Which lines below fall between the one containing "(∀ b, (t.buf" and the one containing "def Consumed (s"? Repeat them exactly, counting both of those lines, and add nothing else.

(Saved data entries)
>>>>>
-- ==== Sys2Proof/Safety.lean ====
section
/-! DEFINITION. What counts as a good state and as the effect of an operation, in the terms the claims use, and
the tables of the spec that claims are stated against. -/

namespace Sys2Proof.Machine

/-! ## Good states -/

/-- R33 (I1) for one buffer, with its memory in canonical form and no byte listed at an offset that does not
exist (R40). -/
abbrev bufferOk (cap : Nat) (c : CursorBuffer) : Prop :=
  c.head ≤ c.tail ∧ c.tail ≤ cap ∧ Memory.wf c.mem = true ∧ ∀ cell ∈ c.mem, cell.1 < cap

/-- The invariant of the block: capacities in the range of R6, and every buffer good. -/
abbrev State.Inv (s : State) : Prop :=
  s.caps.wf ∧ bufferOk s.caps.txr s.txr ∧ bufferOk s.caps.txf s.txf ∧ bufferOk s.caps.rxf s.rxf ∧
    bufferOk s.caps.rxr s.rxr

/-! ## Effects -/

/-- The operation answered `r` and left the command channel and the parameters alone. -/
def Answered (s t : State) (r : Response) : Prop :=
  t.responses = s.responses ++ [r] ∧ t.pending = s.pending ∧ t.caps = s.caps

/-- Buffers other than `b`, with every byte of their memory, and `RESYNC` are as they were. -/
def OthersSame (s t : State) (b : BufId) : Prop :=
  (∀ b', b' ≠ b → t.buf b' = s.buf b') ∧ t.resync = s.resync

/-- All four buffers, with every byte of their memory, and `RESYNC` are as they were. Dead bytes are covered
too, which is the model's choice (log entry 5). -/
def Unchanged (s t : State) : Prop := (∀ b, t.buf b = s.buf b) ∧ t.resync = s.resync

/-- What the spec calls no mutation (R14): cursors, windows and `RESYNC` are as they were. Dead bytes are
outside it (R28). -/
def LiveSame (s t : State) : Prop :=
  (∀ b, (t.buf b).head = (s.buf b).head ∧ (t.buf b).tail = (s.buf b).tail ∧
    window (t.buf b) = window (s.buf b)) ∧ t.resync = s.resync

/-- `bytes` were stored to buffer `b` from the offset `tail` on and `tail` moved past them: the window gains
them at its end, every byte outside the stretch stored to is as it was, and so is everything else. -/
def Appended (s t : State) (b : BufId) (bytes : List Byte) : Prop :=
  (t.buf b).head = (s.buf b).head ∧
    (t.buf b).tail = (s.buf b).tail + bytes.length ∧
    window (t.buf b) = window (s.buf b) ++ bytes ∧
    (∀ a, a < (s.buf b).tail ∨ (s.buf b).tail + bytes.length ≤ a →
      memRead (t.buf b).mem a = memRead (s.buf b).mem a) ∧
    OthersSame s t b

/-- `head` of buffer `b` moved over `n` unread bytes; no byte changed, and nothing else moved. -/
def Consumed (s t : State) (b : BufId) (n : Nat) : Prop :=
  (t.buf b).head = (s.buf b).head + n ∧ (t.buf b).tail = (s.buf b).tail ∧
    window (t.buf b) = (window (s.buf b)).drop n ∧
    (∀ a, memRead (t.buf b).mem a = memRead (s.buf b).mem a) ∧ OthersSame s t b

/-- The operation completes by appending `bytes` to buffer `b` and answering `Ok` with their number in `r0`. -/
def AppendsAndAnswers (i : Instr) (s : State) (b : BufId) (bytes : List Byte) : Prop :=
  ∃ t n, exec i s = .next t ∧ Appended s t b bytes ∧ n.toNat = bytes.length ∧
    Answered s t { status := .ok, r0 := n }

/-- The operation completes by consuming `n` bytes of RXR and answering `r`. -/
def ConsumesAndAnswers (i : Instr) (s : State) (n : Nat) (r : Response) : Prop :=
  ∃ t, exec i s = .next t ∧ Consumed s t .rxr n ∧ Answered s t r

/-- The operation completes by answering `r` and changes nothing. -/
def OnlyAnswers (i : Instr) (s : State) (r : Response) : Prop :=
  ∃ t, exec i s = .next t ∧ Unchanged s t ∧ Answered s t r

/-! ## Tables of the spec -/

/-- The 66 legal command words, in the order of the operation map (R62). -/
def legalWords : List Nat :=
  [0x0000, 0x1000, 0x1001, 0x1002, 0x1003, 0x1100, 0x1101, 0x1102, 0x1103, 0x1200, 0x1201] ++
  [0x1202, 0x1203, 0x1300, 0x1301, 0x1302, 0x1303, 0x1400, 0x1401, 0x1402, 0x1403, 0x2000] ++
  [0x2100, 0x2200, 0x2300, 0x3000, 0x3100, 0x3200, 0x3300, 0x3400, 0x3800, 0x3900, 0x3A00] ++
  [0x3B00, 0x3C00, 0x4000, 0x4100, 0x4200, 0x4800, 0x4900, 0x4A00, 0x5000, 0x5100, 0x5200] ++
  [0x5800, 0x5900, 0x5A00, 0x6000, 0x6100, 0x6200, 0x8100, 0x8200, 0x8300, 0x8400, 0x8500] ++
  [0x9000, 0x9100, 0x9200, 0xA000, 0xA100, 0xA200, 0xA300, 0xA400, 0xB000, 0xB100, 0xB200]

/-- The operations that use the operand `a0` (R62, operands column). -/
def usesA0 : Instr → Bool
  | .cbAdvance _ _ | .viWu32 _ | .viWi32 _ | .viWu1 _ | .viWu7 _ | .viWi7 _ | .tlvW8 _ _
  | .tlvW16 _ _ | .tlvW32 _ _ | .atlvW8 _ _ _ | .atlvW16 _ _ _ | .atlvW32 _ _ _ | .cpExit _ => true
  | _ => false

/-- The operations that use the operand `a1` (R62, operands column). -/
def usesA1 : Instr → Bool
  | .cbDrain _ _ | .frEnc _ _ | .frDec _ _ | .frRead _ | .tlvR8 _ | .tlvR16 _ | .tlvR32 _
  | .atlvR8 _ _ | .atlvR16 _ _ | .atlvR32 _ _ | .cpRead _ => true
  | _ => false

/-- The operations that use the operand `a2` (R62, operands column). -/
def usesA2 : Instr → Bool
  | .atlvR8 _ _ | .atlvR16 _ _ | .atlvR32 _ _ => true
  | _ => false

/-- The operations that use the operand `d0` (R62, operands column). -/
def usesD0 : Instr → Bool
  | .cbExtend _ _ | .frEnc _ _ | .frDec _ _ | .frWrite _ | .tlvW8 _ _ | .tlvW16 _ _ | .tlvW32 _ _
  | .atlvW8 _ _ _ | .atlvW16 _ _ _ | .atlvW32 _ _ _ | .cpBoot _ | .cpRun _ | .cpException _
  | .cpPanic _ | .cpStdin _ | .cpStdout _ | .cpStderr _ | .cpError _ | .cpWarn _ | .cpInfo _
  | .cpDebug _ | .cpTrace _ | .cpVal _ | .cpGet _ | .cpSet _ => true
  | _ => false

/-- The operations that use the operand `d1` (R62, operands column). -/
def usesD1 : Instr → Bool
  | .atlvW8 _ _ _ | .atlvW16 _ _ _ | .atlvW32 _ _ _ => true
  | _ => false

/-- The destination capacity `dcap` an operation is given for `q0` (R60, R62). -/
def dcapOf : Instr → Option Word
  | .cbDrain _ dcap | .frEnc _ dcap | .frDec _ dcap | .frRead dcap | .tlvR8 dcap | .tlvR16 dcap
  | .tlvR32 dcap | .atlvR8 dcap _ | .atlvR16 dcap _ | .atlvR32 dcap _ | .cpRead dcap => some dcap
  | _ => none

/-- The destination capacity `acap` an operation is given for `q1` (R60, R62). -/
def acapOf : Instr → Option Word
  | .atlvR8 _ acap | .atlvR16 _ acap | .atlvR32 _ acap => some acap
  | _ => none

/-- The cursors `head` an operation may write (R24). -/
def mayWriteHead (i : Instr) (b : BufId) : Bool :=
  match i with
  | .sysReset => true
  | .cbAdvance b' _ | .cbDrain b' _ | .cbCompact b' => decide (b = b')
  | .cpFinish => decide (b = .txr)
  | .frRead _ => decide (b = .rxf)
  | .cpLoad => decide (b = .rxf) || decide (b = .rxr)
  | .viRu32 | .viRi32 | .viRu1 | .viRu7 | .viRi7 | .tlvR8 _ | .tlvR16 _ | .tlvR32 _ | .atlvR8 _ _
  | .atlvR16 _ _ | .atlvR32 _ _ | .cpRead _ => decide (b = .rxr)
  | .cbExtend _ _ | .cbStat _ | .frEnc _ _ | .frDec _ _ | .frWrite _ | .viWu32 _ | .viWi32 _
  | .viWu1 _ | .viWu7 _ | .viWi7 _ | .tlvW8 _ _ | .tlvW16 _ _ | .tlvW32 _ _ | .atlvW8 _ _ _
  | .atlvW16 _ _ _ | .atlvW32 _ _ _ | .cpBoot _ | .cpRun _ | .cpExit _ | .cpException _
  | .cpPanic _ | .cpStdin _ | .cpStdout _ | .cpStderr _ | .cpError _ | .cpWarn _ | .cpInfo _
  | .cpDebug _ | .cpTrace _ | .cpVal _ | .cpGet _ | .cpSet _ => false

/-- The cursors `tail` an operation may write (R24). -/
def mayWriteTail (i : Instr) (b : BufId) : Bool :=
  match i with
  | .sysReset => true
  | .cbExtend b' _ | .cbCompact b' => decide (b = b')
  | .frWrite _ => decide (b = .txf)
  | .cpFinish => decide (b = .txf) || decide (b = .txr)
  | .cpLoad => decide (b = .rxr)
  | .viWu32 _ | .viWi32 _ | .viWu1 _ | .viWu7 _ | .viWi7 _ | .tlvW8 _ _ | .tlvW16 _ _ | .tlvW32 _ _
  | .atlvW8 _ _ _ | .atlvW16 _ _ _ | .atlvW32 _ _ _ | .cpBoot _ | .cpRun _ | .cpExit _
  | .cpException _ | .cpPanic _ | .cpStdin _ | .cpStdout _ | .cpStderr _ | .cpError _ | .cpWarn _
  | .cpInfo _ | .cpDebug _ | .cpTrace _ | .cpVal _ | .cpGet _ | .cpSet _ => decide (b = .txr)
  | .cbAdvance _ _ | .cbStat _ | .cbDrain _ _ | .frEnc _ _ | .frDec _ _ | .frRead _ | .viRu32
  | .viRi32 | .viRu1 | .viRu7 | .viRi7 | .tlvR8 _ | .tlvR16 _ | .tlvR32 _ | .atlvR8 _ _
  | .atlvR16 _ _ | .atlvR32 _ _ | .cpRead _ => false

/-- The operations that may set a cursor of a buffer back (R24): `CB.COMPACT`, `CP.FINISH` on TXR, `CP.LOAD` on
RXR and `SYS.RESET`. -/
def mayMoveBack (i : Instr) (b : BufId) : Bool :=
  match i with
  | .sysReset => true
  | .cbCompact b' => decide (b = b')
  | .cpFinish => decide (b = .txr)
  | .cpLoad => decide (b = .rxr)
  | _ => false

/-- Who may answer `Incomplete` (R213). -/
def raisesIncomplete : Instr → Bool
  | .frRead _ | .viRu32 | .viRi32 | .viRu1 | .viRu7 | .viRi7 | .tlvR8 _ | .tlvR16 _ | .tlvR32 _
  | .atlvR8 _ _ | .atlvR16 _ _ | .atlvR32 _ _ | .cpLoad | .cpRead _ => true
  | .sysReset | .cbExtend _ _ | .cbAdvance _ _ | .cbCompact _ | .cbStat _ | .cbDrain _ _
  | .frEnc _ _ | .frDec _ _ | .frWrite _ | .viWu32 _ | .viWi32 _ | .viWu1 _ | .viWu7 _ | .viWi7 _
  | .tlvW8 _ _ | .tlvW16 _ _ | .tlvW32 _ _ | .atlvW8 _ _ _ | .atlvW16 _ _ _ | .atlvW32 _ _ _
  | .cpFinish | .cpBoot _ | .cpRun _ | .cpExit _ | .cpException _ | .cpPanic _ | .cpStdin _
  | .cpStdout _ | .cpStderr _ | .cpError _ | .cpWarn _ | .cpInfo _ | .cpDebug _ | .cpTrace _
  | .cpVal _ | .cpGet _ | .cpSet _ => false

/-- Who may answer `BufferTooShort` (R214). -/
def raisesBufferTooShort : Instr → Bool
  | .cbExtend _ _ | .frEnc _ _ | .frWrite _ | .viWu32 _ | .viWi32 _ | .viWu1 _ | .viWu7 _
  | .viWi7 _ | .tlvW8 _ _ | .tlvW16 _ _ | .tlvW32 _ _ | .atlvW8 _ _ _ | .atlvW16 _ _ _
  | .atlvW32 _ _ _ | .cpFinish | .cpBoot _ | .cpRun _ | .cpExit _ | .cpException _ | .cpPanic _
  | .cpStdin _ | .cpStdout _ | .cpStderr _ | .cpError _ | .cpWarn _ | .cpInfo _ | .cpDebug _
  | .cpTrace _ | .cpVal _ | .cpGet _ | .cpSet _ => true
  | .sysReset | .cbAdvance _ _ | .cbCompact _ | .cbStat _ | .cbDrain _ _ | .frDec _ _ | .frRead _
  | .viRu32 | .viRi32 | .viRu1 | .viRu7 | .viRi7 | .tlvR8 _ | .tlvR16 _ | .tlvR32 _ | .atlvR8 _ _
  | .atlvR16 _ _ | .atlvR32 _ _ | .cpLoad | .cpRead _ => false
<<<<<
SOLUTION TO THIS TASK ▸
  (∀ b, (t.buf b).head = (s.buf b).head ∧ (t.buf b).tail = (s.buf b).tail ∧
    window (t.buf b) = window (s.buf b)) ∧ t.resync = s.resync

/-- `bytes` were stored to buffer `b` from the offset `tail` on and `tail` moved past them: the window gains
them at its end, every byte outside the stretch stored to is as it was, and so is everything else. -/
def Appended (s t : State) (b : BufId) (bytes : List Byte) : Prop :=
  (t.buf b).head = (s.buf b).head ∧
    (t.buf b).tail = (s.buf b).tail + bytes.length ∧
    window (t.buf b) = window (s.buf b) ++ bytes ∧
    (∀ a, a < (s.buf b).tail ∨ (s.buf b).tail + bytes.length ≤ a →
      memRead (t.buf b).mem a = memRead (s.buf b).mem a) ∧
    OthersSame s t b

/-- `head` of buffer `b` moved over `n` unread bytes; no byte changed, and nothing else moved. -/
def Consumed (s t : State) (b : BufId) (n : Nat) : Prop :=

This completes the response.